■ **INPUT RECORDS**
-- ==== Sys2Proof/Laws/State.lean ====
section
/-! SUPPORT. What the updates of one partition, window, port, half or output leave of each field of State, and what a lookup finds after
them. -/

namespace Sys2Proof.Machine

variable (s : State)

/-! modPart changes parts alone. -/

@[simp] theorem State.modPart_pending (p : Nat) (f : Part → Part) : (s.modPart p f).pending = s.pending := rfl
@[simp] theorem State.modPart_quartersPer (p : Nat) (f : Part → Part) : (s.modPart p f).quartersPer = s.quartersPer := rfl
@[simp] theorem State.modPart_windows (p : Nat) (f : Part → Part) : (s.modPart p f).windows = s.windows := rfl
@[simp] theorem State.modPart_mem (p : Nat) (f : Part → Part) : (s.modPart p f).mem = s.mem := rfl
@[simp] theorem State.modPart_poison (p : Nat) (f : Part → Part) : (s.modPart p f).poison = s.poison := rfl
@[simp] theorem State.modPart_faults (p : Nat) (f : Part → Part) : (s.modPart p f).faults = s.faults := rfl
@[simp] theorem State.modPart_merge (p : Nat) (f : Part → Part) : (s.modPart p f).merge = s.merge := rfl
@[simp] theorem State.modPart_scrubSettings (p : Nat) (f : Part → Part) : (s.modPart p f).scrubSettings = s.scrubSettings := rfl
@[simp] theorem State.modPart_scrubbers (p : Nat) (f : Part → Part) : (s.modPart p f).scrubbers = s.scrubbers := rfl
@[simp] theorem State.modPart_trackers (p : Nat) (f : Part → Part) : (s.modPart p f).trackers = s.trackers := rfl
@[simp] theorem State.modPart_remaps (p : Nat) (f : Part → Part) : (s.modPart p f).remaps = s.remaps := rfl
@[simp] theorem State.modPart_fuseScheduled (p : Nat) (f : Part → Part) : (s.modPart p f).fuseScheduled = s.fuseScheduled := rfl
@[simp] theorem State.modPart_fuseDone (p : Nat) (f : Part → Part) : (s.modPart p f).fuseDone = s.fuseDone := rfl
@[simp] theorem State.modPart_spares (p : Nat) (f : Part → Part) : (s.modPart p f).spares = s.spares := rfl
@[simp] theorem State.modPart_reserve (p : Nat) (f : Part → Part) : (s.modPart p f).reserve = s.reserve := rfl
@[simp] theorem State.modPart_retired (p : Nat) (f : Part → Part) : (s.modPart p f).retired = s.retired := rfl
@[simp] theorem State.modPart_retiredSlices (p : Nat) (f : Part → Part) : (s.modPart p f).retiredSlices = s.retiredSlices := rfl
@[simp] theorem State.modPart_busy (p : Nat) (f : Part → Part) : (s.modPart p f).busy = s.busy := rfl
@[simp] theorem State.modPart_stall (p : Nat) (f : Part → Part) : (s.modPart p f).stall = s.stall := rfl
@[simp] theorem State.modPart_banks (p : Nat) (f : Part → Part) : (s.modPart p f).banks = s.banks := rfl
@[simp] theorem State.modPart_riddles (p : Nat) (f : Part → Part) : (s.modPart p f).riddles = s.riddles := rfl
@[simp] theorem State.modPart_residues (p : Nat) (f : Part → Part) : (s.modPart p f).residues = s.residues := rfl
@[simp] theorem State.modPart_retiring (p : Nat) (f : Part → Part) : (s.modPart p f).retiring = s.retiring := rfl
@[simp] theorem State.modPart_faultyArrays (p : Nat) (f : Part → Part) : (s.modPart p f).faultyArrays = s.faultyArrays := rfl
@[simp] theorem State.modPart_gatedBenches (p : Nat) (f : Part → Part) : (s.modPart p f).gatedBenches = s.gatedBenches := rfl
@[simp] theorem State.modPart_stacksOff (p : Nat) (f : Part → Part) : (s.modPart p f).stacksOff = s.stacksOff := rfl
@[simp] theorem State.modPart_dimms (p : Nat) (f : Part → Part) : (s.modPart p f).dimms = s.dimms := rfl
@[simp] theorem State.modPart_channels (p : Nat) (f : Part → Part) : (s.modPart p f).channels = s.channels := rfl
@[simp] theorem State.modPart_chanReason (p : Nat) (f : Part → Part) : (s.modPart p f).chanReason = s.chanReason := rfl
@[simp] theorem State.modPart_sumpRate (p : Nat) (f : Part → Part) : (s.modPart p f).sumpRate = s.sumpRate := rfl
@[simp] theorem State.modPart_sumpCapacity (p : Nat) (f : Part → Part) : (s.modPart p f).sumpCapacity = s.sumpCapacity := rfl
@[simp] theorem State.modPart_fabric (p : Nat) (f : Part → Part) : (s.modPart p f).fabric = s.fabric := rfl
@[simp] theorem State.modPart_crossingsRetired (p : Nat) (f : Part → Part) : (s.modPart p f).crossingsRetired = s.crossingsRetired := rfl
@[simp] theorem State.modPart_halvesDown (p : Nat) (f : Part → Part) : (s.modPart p f).halvesDown = s.halvesDown := rfl
@[simp] theorem State.modPart_ports (p : Nat) (f : Part → Part) : (s.modPart p f).ports = s.ports := rfl
@[simp] theorem State.modPart_clocksLost (p : Nat) (f : Part → Part) : (s.modPart p f).clocksLost = s.clocksLost := rfl
@[simp] theorem State.modPart_halves (p : Nat) (f : Part → Part) : (s.modPart p f).halves = s.halves := rfl
@[simp] theorem State.modPart_sensors (p : Nat) (f : Part → Part) : (s.modPart p f).sensors = s.sensors := rfl
@[simp] theorem State.modPart_slowPower (p : Nat) (f : Part → Part) : (s.modPart p f).slowPower = s.slowPower := rfl
@[simp] theorem State.modPart_overTicks (p : Nat) (f : Part → Part) : (s.modPart p f).overTicks = s.overTicks := rfl
@[simp] theorem State.modPart_mclk (p : Nat) (f : Part → Part) : (s.modPart p f).mclk = s.mclk := rfl
@[simp] theorem State.modPart_vin (p : Nat) (f : Part → Part) : (s.modPart p f).vin = s.vin := rfl
@[simp] theorem State.modPart_pwrEn (p : Nat) (f : Part → Part) : (s.modPart p f).pwrEn = s.pwrEn := rfl
@[simp] theorem State.modPart_pwrGood (p : Nat) (f : Part → Part) : (s.modPart p f).pwrGood = s.pwrGood := rfl
@[simp] theorem State.modPart_aonUp (p : Nat) (f : Part → Part) : (s.modPart p f).aonUp = s.aonUp := rfl
@[simp] theorem State.modPart_mainUp (p : Nat) (f : Part → Part) : (s.modPart p f).mainUp = s.mainUp := rfl
@[simp] theorem State.modPart_perstLow (p : Nat) (f : Part → Part) : (s.modPart p f).perstLow = s.perstLow := rfl
@[simp] theorem State.modPart_bootStage (p : Nat) (f : Part → Part) : (s.modPart p f).bootStage = s.bootStage := rfl
@[simp] theorem State.modPart_bootHeld (p : Nat) (f : Part → Part) : (s.modPart p f).bootHeld = s.bootHeld := rfl
@[simp] theorem State.modPart_ready (p : Nat) (f : Part → Part) : (s.modPart p f).ready = s.ready := rfl
@[simp] theorem State.modPart_bootMs (p : Nat) (f : Part → Part) : (s.modPart p f).bootMs = s.bootMs := rfl
@[simp] theorem State.modPart_boot (p : Nat) (f : Part → Part) : (s.modPart p f).boot = s.boot := rfl
@[simp] theorem State.modPart_bootModule (p : Nat) (f : Part → Part) : (s.modPart p f).bootModule = s.bootModule := rfl
@[simp] theorem State.modPart_configDefault (p : Nat) (f : Part → Part) : (s.modPart p f).configDefault = s.configDefault := rfl
@[simp] theorem State.modPart_board (p : Nat) (f : Part → Part) : (s.modPart p f).board = s.board := rfl
@[simp] theorem State.modPart_flashImage (p : Nat) (f : Part → Part) : (s.modPart p f).flashImage = s.flashImage := rfl
@[simp] theorem State.modPart_cfg (p : Nat) (f : Part → Part) : (s.modPart p f).cfg = s.cfg := rfl
@[simp] theorem State.modPart_geoPins (p : Nat) (f : Part → Part) : (s.modPart p f).geoPins = s.geoPins := rfl
@[simp] theorem State.modPart_geoId (p : Nat) (f : Part → Part) : (s.modPart p f).geoId = s.geoId := rfl
@[simp] theorem State.modPart_smbusTarget (p : Nat) (f : Part → Part) : (s.modPart p f).smbusTarget = s.smbusTarget := rfl
@[simp] theorem State.modPart_fatal (p : Nat) (f : Part → Part) : (s.modPart p f).fatal = s.fatal := rfl
@[simp] theorem State.modPart_tripped (p : Nat) (f : Part → Part) : (s.modPart p f).tripped = s.tripped := rfl
@[simp] theorem State.modPart_converterFault (p : Nat) (f : Part → Part) : (s.modPart p f).converterFault = s.converterFault := rfl
@[simp] theorem State.modPart_debugUnlocked (p : Nat) (f : Part → Part) : (s.modPart p f).debugUnlocked = s.debugUnlocked := rfl
@[simp] theorem State.modPart_jtagOpen (p : Nat) (f : Part → Part) : (s.modPart p f).jtagOpen = s.jtagOpen := rfl
@[simp] theorem State.modPart_challenge (p : Nat) (f : Part → Part) : (s.modPart p f).challenge = s.challenge := rfl
@[simp] theorem State.modPart_lastRefused (p : Nat) (f : Part → Part) : (s.modPart p f).lastRefused = s.lastRefused := rfl
@[simp] theorem State.modPart_refclk (p : Nat) (f : Part → Part) : (s.modPart p f).refclk = s.refclk := rfl
@[simp] theorem State.modPart_pcieSpeed (p : Nat) (f : Part → Part) : (s.modPart p f).pcieSpeed = s.pcieSpeed := rfl
@[simp] theorem State.modPart_pcieWidth (p : Nat) (f : Part → Part) : (s.modPart p f).pcieWidth = s.pcieWidth := rfl
@[simp] theorem State.modPart_msixTable (p : Nat) (f : Part → Part) : (s.modPart p f).msixTable = s.msixTable := rfl
@[simp] theorem State.modPart_msixPending (p : Nat) (f : Part → Part) : (s.modPart p f).msixPending = s.msixPending := rfl
@[simp] theorem State.modPart_bridgeReqs (p : Nat) (f : Part → Part) : (s.modPart p f).bridgeReqs = s.bridgeReqs := rfl
@[simp] theorem State.modPart_bridgeHeld (p : Nat) (f : Part → Part) : (s.modPart p f).bridgeHeld = s.bridgeHeld := rfl
@[simp] theorem State.modPart_nextMsgId (p : Nat) (f : Part → Part) : (s.modPart p f).nextMsgId = s.nextMsgId := rfl
@[simp] theorem State.modPart_change (p : Nat) (f : Part → Part) : (s.modPart p f).change = s.change := rfl
@[simp] theorem State.modPart_changeStart (p : Nat) (f : Part → Part) : (s.modPart p f).changeStart = s.changeStart := rfl
@[simp] theorem State.modPart_serial (p : Nat) (f : Part → Part) : (s.modPart p f).serial = s.serial := rfl
@[simp] theorem State.modPart_stepping (p : Nat) (f : Part → Part) : (s.modPart p f).stepping = s.stepping := rfl
@[simp] theorem State.modPart_romMeasure (p : Nat) (f : Part → Part) : (s.modPart p f).romMeasure = s.romMeasure := rfl
@[simp] theorem State.modPart_romDigest (p : Nat) (f : Part → Part) : (s.modPart p f).romDigest = s.romDigest := rfl
@[simp] theorem State.modPart_boardKeyDigest (p : Nat) (f : Part → Part) : (s.modPart p f).boardKeyDigest = s.boardKeyDigest := rfl
@[simp] theorem State.modPart_identityKey (p : Nat) (f : Part → Part) : (s.modPart p f).identityKey = s.identityKey := rfl
@[simp] theorem State.modPart_identityPub (p : Nat) (f : Part → Part) : (s.modPart p f).identityPub = s.identityPub := rfl
@[simp] theorem State.modPart_certificate (p : Nat) (f : Part → Part) : (s.modPart p f).certificate = s.certificate := rfl
@[simp] theorem State.modPart_rootKeyDigest (p : Nat) (f : Part → Part) : (s.modPart p f).rootKeyDigest = s.rootKeyDigest := rfl
@[simp] theorem State.modPart_debugKeyDigest (p : Nat) (f : Part → Part) : (s.modPart p f).debugKeyDigest = s.debugKeyDigest := rfl
@[simp] theorem State.modPart_draws (p : Nat) (f : Part → Part) : (s.modPart p f).draws = s.draws := rfl
@[simp] theorem State.modPart_out (p : Nat) (f : Part → Part) : (s.modPart p f).out = s.out := rfl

■ **WHAT THIS TASK INVOLVES**
Copy only the entries from the first line to the line with "s.poison := rfl", each exactly as it appears.

■ **RESPONSE**
-- ==== Sys2Proof/Laws/State.lean ====
section
/-! SUPPORT. What the updates of one partition, window, port, half or output leave of each field of State, and what a lookup finds after
them. -/

namespace Sys2Proof.Machine

variable (s : State)

/-! modPart changes parts alone. -/

@[simp] theorem State.modPart_pending (p : Nat) (f : Part → Part) : (s.modPart p f).pending = s.pending := rfl
@[simp] theorem State.modPart_quartersPer (p : Nat) (f : Part → Part) : (s.modPart p f).quartersPer = s.quartersPer := rfl
@[simp] theorem State.modPart_windows (p : Nat) (f : Part → Part) : (s.modPart p f).windows = s.windows := rfl
@[simp] theorem State.modPart_mem (p : Nat) (f : Part → Part) : (s.modPart p f).mem = s.mem := rfl
@[simp] theorem State.modPart_poison (p : Nat) (f : Part → Part) : (s.modPart p f).poison = s.poison := rfl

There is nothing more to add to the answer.